How the reservation discount is applied to Azure Data Explorer

After you buy an Azure Data Explorer reserved capacity, the reservation discount is automatically applied to Azure Data Explorer resources that match the attributes and quantity of the reservation. A reservation includes the Azure Data Explorer markup charges. It doesn't include compute, networking, storage, or any other Azure resource used to operate Azure Data Explorer cluster. Reservations for these resources should be bought separately.

Reservation discount usage

A reservation discount is on a "use-it-or-lose-it" basis.

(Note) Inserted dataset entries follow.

-- ==== Sys2Proof/Tests/Slice0.lean ====
section
/-! SUPPORT. The model's own tests: states that meet the hypotheses of each statement, ill-formed commands that the check
refuses, and a few commands on small states. -/

open Sys2Proof Sys2Proof.Machine

section
set_option Elab.async false

/-- The reset state with a locked root PLL. -/
def sLocked : State := { State.reset with clocks := { State.reset.clocks with pll := true } }

/-- The reset state in a phase of the boot order, both rails on. -/
def sPhase (p : BootPhase) : State :=
  { State.reset with rails := { State.reset.rails with aux := true, main := true }
                     clocks := { State.reset.clocks with pll := true }
                     doms := ⟨true, true, true, 15, 15⟩
                     boot := { State.reset.boot with phase := p } }

/-- In the token window. -/
def sToken : State := { sPhase .token with boot := { (sPhase .token).boot with windowOpen := true } }

/-- Domain 1 with a budget message in flight, adopted and late. -/
def sBudget : State := (sPhase .done).setPdom 1 ⟨some ⟨340, 300, 0, true, true⟩, none, 0, 0, 0, 0, 0, 64, 0⟩

/-- Domain 2 with a demand far below its budget. -/
def sLowDemand : State := (sPhase .done).put (.pwrDomain 2) Fld.pwrDomain_BUDGET 340

/-- A state in which every bit of one field reads 1. -/
def sWith (r : Reg) (f : Fld) : State := (sPhase .done).put r f (2 ^ f.width - 1)

/-- A corrected and a UCC event of one source. -/
def evCorrected : FaultEvent := ⟨7, .corrected, 0, 1, 0, 0x10, noNode, 0, 0, false⟩
def evUcc : FaultEvent := ⟨7, .ucc, 0, 1, 0, 0x10, noNode, 0, 0, false⟩

/-- The collector with waiting events, after it has taken a UCC event. -/
def sFaultQueue (l : List FaultEvent) : State :=
  { sPhase .done with faults := { (sPhase .done).faults with queue := l } }
def sUcc : State := (({ sPhase .done with boot := { (sPhase .done).boot with reachedS1 := true } }).writeRec evUcc false).faultSync

/-- A restart in a phase. -/
def sRestart (p : Nat) : State := (sPhase .done).put .fltRestart Fld.fltRestart_PHASE p

/-- A survivor in phase 6 whose commit record of step 9 stands at the start of the moraine tier. -/
def commitBytes : List Byte := toLe 8 9 ++ toLe 4 3 ++ zeros 44
def sSurvivor : State :=
  (((sRestart 6).put .fltRestart Fld.fltRestart_TARGET 9).put (.optCommitBase 0) Fld.optCommitBase_ADDR (16 * 2 ^ 40)).writeMem (optReq 0) optOwner
    (16 * 2 ^ 40) (commitBytes ++ toLe 8 (crc64 commitBytes))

So, if you don't have matching resources for any hour, then you lose a reservation quantity for that hour. You can't carry forward discounts for unused reserved hours.

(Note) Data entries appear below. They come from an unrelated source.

/-! `State.withInbox` -/

@[simp] theorem State.withInbox_cfg (l : List Item) : (s.withInbox l).cfg = s.cfg := rfl
@[simp] theorem State.withInbox_lcfg (l : List Item) : (s.withInbox l).lcfg = s.lcfg := rfl
@[simp] theorem State.withInbox_grid (l : List Item) : (s.withInbox l).grid = s.grid := rfl
@[simp] theorem State.withInbox_ctl (l : List Item) : (s.withInbox l).ctl = s.ctl := rfl
@[simp] theorem State.withInbox_errCode (l : List Item) : (s.withInbox l).errCode = s.errCode := rfl
@[simp] theorem State.withInbox_errDetail (l : List Item) : (s.withInbox l).errDetail = s.errDetail := rfl
@[simp] theorem State.withInbox_framesTotal (l : List Item) : (s.withInbox l).framesTotal = s.framesTotal := rfl
@[simp] theorem State.withInbox_framesWritten (l : List Item) : (s.withInbox l).framesWritten = s.framesWritten := rfl
@[simp] theorem State.withInbox_fq (l : List Item) : (s.withInbox l).fq = s.fq := rfl
@[simp] theorem State.withInbox_frameIdx (l : List Item) : (s.withInbox l).frameIdx = s.frameIdx := rfl
@[simp] theorem State.withInbox_pv (l : List Item) : (s.withInbox l).pv = s.pv := rfl
@[simp] theorem State.withInbox_seq (l : List Item) : (s.withInbox l).seq = s.seq := rfl
@[simp] theorem State.withInbox_crc (l : List Item) : (s.withInbox l).crc = s.crc := rfl
@[simp] theorem State.withInbox_chunkOff (l : List Item) : (s.withInbox l).chunkOff = s.chunkOff := rfl
@[simp] theorem State.withInbox_samples (l : List Item) : (s.withInbox l).samples = s.samples := rfl
@[simp] theorem State.withInbox_sb (l : List Item) : (s.withInbox l).sb = s.sb := rfl
@[simp] theorem State.withInbox_frame (l : List Item) : (s.withInbox l).frame = s.frame := rfl
@[simp] theorem State.withInbox_kiss (l : List Item) : (s.withInbox l).kiss = s.kiss := rfl
@[simp] theorem State.withInbox_sink (l : List Item) : (s.withInbox l).sink = s.sink := rfl
@[simp] theorem State.withInbox_replies (l : List Item) : (s.withInbox l).replies = s.replies := rfl
@[simp] theorem State.withInbox_inbox (l : List Item) : (s.withInbox l).inbox = l := rfl

/-! `State.clearSpaces` -/

@[simp] theorem State.clearSpaces_cfg : (s.clearSpaces).cfg = s.cfg := rfl
@[simp] theorem State.clearSpaces_lcfg : (s.clearSpaces).lcfg = s.lcfg := rfl
@[simp] theorem State.clearSpaces_grid : (s.clearSpaces).grid = s.grid := rfl
@[simp] theorem State.clearSpaces_ctl : (s.clearSpaces).ctl = s.ctl := rfl
@[simp] theorem State.clearSpaces_errCode : (s.clearSpaces).errCode = s.errCode := rfl
@[simp] theorem State.clearSpaces_errDetail : (s.clearSpaces).errDetail = s.errDetail := rfl
@[simp] theorem State.clearSpaces_framesTotal : (s.clearSpaces).framesTotal = s.framesTotal := rfl
@[simp] theorem State.clearSpaces_framesWritten : (s.clearSpaces).framesWritten = s.framesWritten := rfl
@[simp] theorem State.clearSpaces_fq : (s.clearSpaces).fq = s.fq := rfl
@[simp] theorem State.clearSpaces_frameIdx : (s.clearSpaces).frameIdx = s.frameIdx := rfl
@[simp] theorem State.clearSpaces_pv : (s.clearSpaces).pv = s.pv := rfl
@[simp] theorem State.clearSpaces_seq : (s.clearSpaces).seq = s.seq := rfl
@[simp] theorem State.clearSpaces_crc : (s.clearSpaces).crc = s.crc := rfl
@[simp] theorem State.clearSpaces_chunkOff : (s.clearSpaces).chunkOff = s.chunkOff := rfl
@[simp] theorem State.clearSpaces_samples : (s.clearSpaces).samples = [] := rfl
@[simp] theorem State.clearSpaces_sb : (s.clearSpaces).sb = [] := rfl
@[simp] theorem State.clearSpaces_frame : (s.clearSpaces).frame = [] := rfl
@[simp] theorem State.clearSpaces_kiss : (s.clearSpaces).kiss = [] := rfl
@[simp] theorem State.clearSpaces_sink : (s.clearSpaces).sink = s.sink := rfl
@[simp] theorem State.clearSpaces_replies : (s.clearSpaces).replies = s.replies := rfl
@[simp] theorem State.clearSpaces_inbox : (s.clearSpaces).inbox = s.inbox := rfl

/-! `State.queueFrames` -/

@[simp] theorem State.queueFrames_cfg (q : List Bytes) : (s.queueFrames q).cfg = s.cfg := rfl
@[simp] theorem State.queueFrames_lcfg (q : List Bytes) : (s.queueFrames q).lcfg = s.lcfg := rfl
@[simp] theorem State.queueFrames_grid (q : List Bytes) : (s.queueFrames q).grid = s.grid := rfl
@[simp] theorem State.queueFrames_ctl (q : List Bytes) : (s.queueFrames q).ctl = s.ctl := rfl
@[simp] theorem State.queueFrames_errCode (q : List Bytes) : (s.queueFrames q).errCode = s.errCode := rfl
@[simp] theorem State.queueFrames_errDetail (q : List Bytes) : (s.queueFrames q).errDetail = s.errDetail := rfl
@[simp] theorem State.queueFrames_framesTotal (q : List Bytes) : (s.queueFrames q).framesTotal = BitVec.ofNat 32 q.length := rfl
@[simp] theorem State.queueFrames_framesWritten (q : List Bytes) : (s.queueFrames q).framesWritten = s.framesWritten := rfl
@[simp] theorem State.queueFrames_fq (q : List Bytes) : (s.queueFrames q).fq = q := rfl
@[simp] theorem State.queueFrames_frameIdx (q : List Bytes) : (s.queueFrames q).frameIdx = s.frameIdx := rfl
@[simp] theorem State.queueFrames_pv (q : List Bytes) : (s.queueFrames q).pv = s.pv := rfl
@[simp] theorem State.queueFrames_seq (q : List Bytes) : (s.queueFrames q).seq = s.seq := rfl
@[simp] theorem State.queueFrames_crc (q : List Bytes) : (s.queueFrames q).crc = s.crc := rfl
@[simp] theorem State.queueFrames_chunkOff (q : List Bytes) : (s.queueFrames q).chunkOff = s.chunkOff := rfl
@[simp] theorem State.queueFrames_samples (q : List Bytes) : (s.queueFrames q).samples = s.samples := rfl
@[simp] theorem State.queueFrames_sb (q : List Bytes) : (s.queueFrames q).sb = s.sb := rfl
@[simp] theorem State.queueFrames_frame (q : List Bytes) : (s.queueFrames q).frame = s.frame := rfl
@[simp] theorem State.queueFrames_kiss (q : List Bytes) : (s.queueFrames q).kiss = s.kiss := rfl
@[simp] theorem State.queueFrames_sink (q : List Bytes) : (s.queueFrames q).sink = s.sink := rfl
@[simp] theorem State.queueFrames_replies (q : List Bytes) : (s.queueFrames q).replies = s.replies := rfl
@[simp] theorem State.queueFrames_inbox (q : List Bytes) : (s.queueFrames q).inbox = s.inbox := rfl

/-! `State.complete` -/

@[simp] theorem State.complete_cfg : (s.complete).cfg = s.cfg := rfl
@[simp] theorem State.complete_lcfg : (s.complete).lcfg = s.lcfg := rfl
@[simp] theorem State.complete_grid : (s.complete).grid = s.grid := rfl
@[simp] theorem State.complete_ctl : (s.complete).ctl = .done := rfl
@[simp] theorem State.complete_errCode : (s.complete).errCode = s.errCode := rfl
@[simp] theorem State.complete_errDetail : (s.complete).errDetail = s.errDetail := rfl
@[simp] theorem State.complete_framesTotal : (s.complete).framesTotal = s.framesTotal := rfl
@[simp] theorem State.complete_framesWritten : (s.complete).framesWritten = s.framesWritten := rfl
@[simp] theorem State.complete_fq : (s.complete).fq = [] := rfl
@[simp] theorem State.complete_frameIdx : (s.complete).frameIdx = s.frameIdx := rfl
@[simp] theorem State.complete_pv : (s.complete).pv = s.pv := rfl
@[simp] theorem State.complete_seq : (s.complete).seq = s.seq := rfl
@[simp] theorem State.complete_crc : (s.complete).crc = s.crc := rfl
@[simp] theorem State.complete_chunkOff : (s.complete).chunkOff = s.chunkOff := rfl
@[simp] theorem State.complete_samples : (s.complete).samples = s.samples := rfl
@[simp] theorem State.complete_sb : (s.complete).sb = s.sb := rfl
@[simp] theorem State.complete_frame : (s.complete).frame = s.frame := rfl
@[simp] theorem State.complete_kiss : (s.complete).kiss = s.kiss := rfl
@[simp] theorem State.complete_sink : (s.complete).sink = s.sink := rfl
@[simp] theorem State.complete_replies : (s.complete).replies = s.replies := rfl
@[simp] theorem State.complete_inbox : (s.complete).inbox = s.inbox := rfl

/-! `State.awaitWrite` -/

@[simp] theorem State.awaitWrite_cfg : (s.awaitWrite).cfg = s.cfg := rfl
@[simp] theorem State.awaitWrite_lcfg : (s.awaitWrite).lcfg = s.lcfg := rfl
@[simp] theorem State.awaitWrite_grid : (s.awaitWrite).grid = s.grid := rfl
@[simp] theorem State.awaitWrite_ctl : (s.awaitWrite).ctl = .waitWrite := rfl
@[simp] theorem State.awaitWrite_errCode : (s.awaitWrite).errCode = s.errCode := rfl
@[simp] theorem State.awaitWrite_errDetail : (s.awaitWrite).errDetail = s.errDetail := rfl
@[simp] theorem State.awaitWrite_framesTotal : (s.awaitWrite).framesTotal = s.framesTotal := rfl
@[simp] theorem State.awaitWrite_framesWritten : (s.awaitWrite).framesWritten = s.framesWritten := rfl
@[simp] theorem State.awaitWrite_fq : (s.awaitWrite).fq = s.fq := rfl
@[simp] theorem State.awaitWrite_frameIdx : (s.awaitWrite).frameIdx = s.frameIdx := rfl
@[simp] theorem State.awaitWrite_pv : (s.awaitWrite).pv = s.pv := rfl
@[simp] theorem State.awaitWrite_seq : (s.awaitWrite).seq = s.seq := rfl
@[simp] theorem State.awaitWrite_crc : (s.awaitWrite).crc = s.crc := rfl
@[simp] theorem State.awaitWrite_chunkOff : (s.awaitWrite).chunkOff = s.chunkOff := rfl
@[simp] theorem State.awaitWrite_samples : (s.awaitWrite).samples = s.samples := rfl
@[simp] theorem State.awaitWrite_sb : (s.awaitWrite).sb = s.sb := rfl
@[simp] theorem State.awaitWrite_frame : (s.awaitWrite).frame = s.frame := rfl
@[simp] theorem State.awaitWrite_kiss : (s.awaitWrite).kiss = s.kiss := rfl
@[simp] theorem State.awaitWrite_sink : (s.awaitWrite).sink = s.sink := rfl
@[simp] theorem State.awaitWrite_replies : (s.awaitWrite).replies = s.replies := rfl
@[simp] theorem State.awaitWrite_inbox : (s.awaitWrite).inbox = s.inbox := rfl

When you shut down a resource, the reservation discount automatically applies to another matching resource in the specified scope. If no matching resources are found in the specified scope, then the reserved hours are lost.

Stopped or suspended Azure Data Explorer clusters are not using reservation hours for compute and Azure Data Explorer markup since the cluster's underlying compute resources are deallocated when the cluster is stopped or suspended.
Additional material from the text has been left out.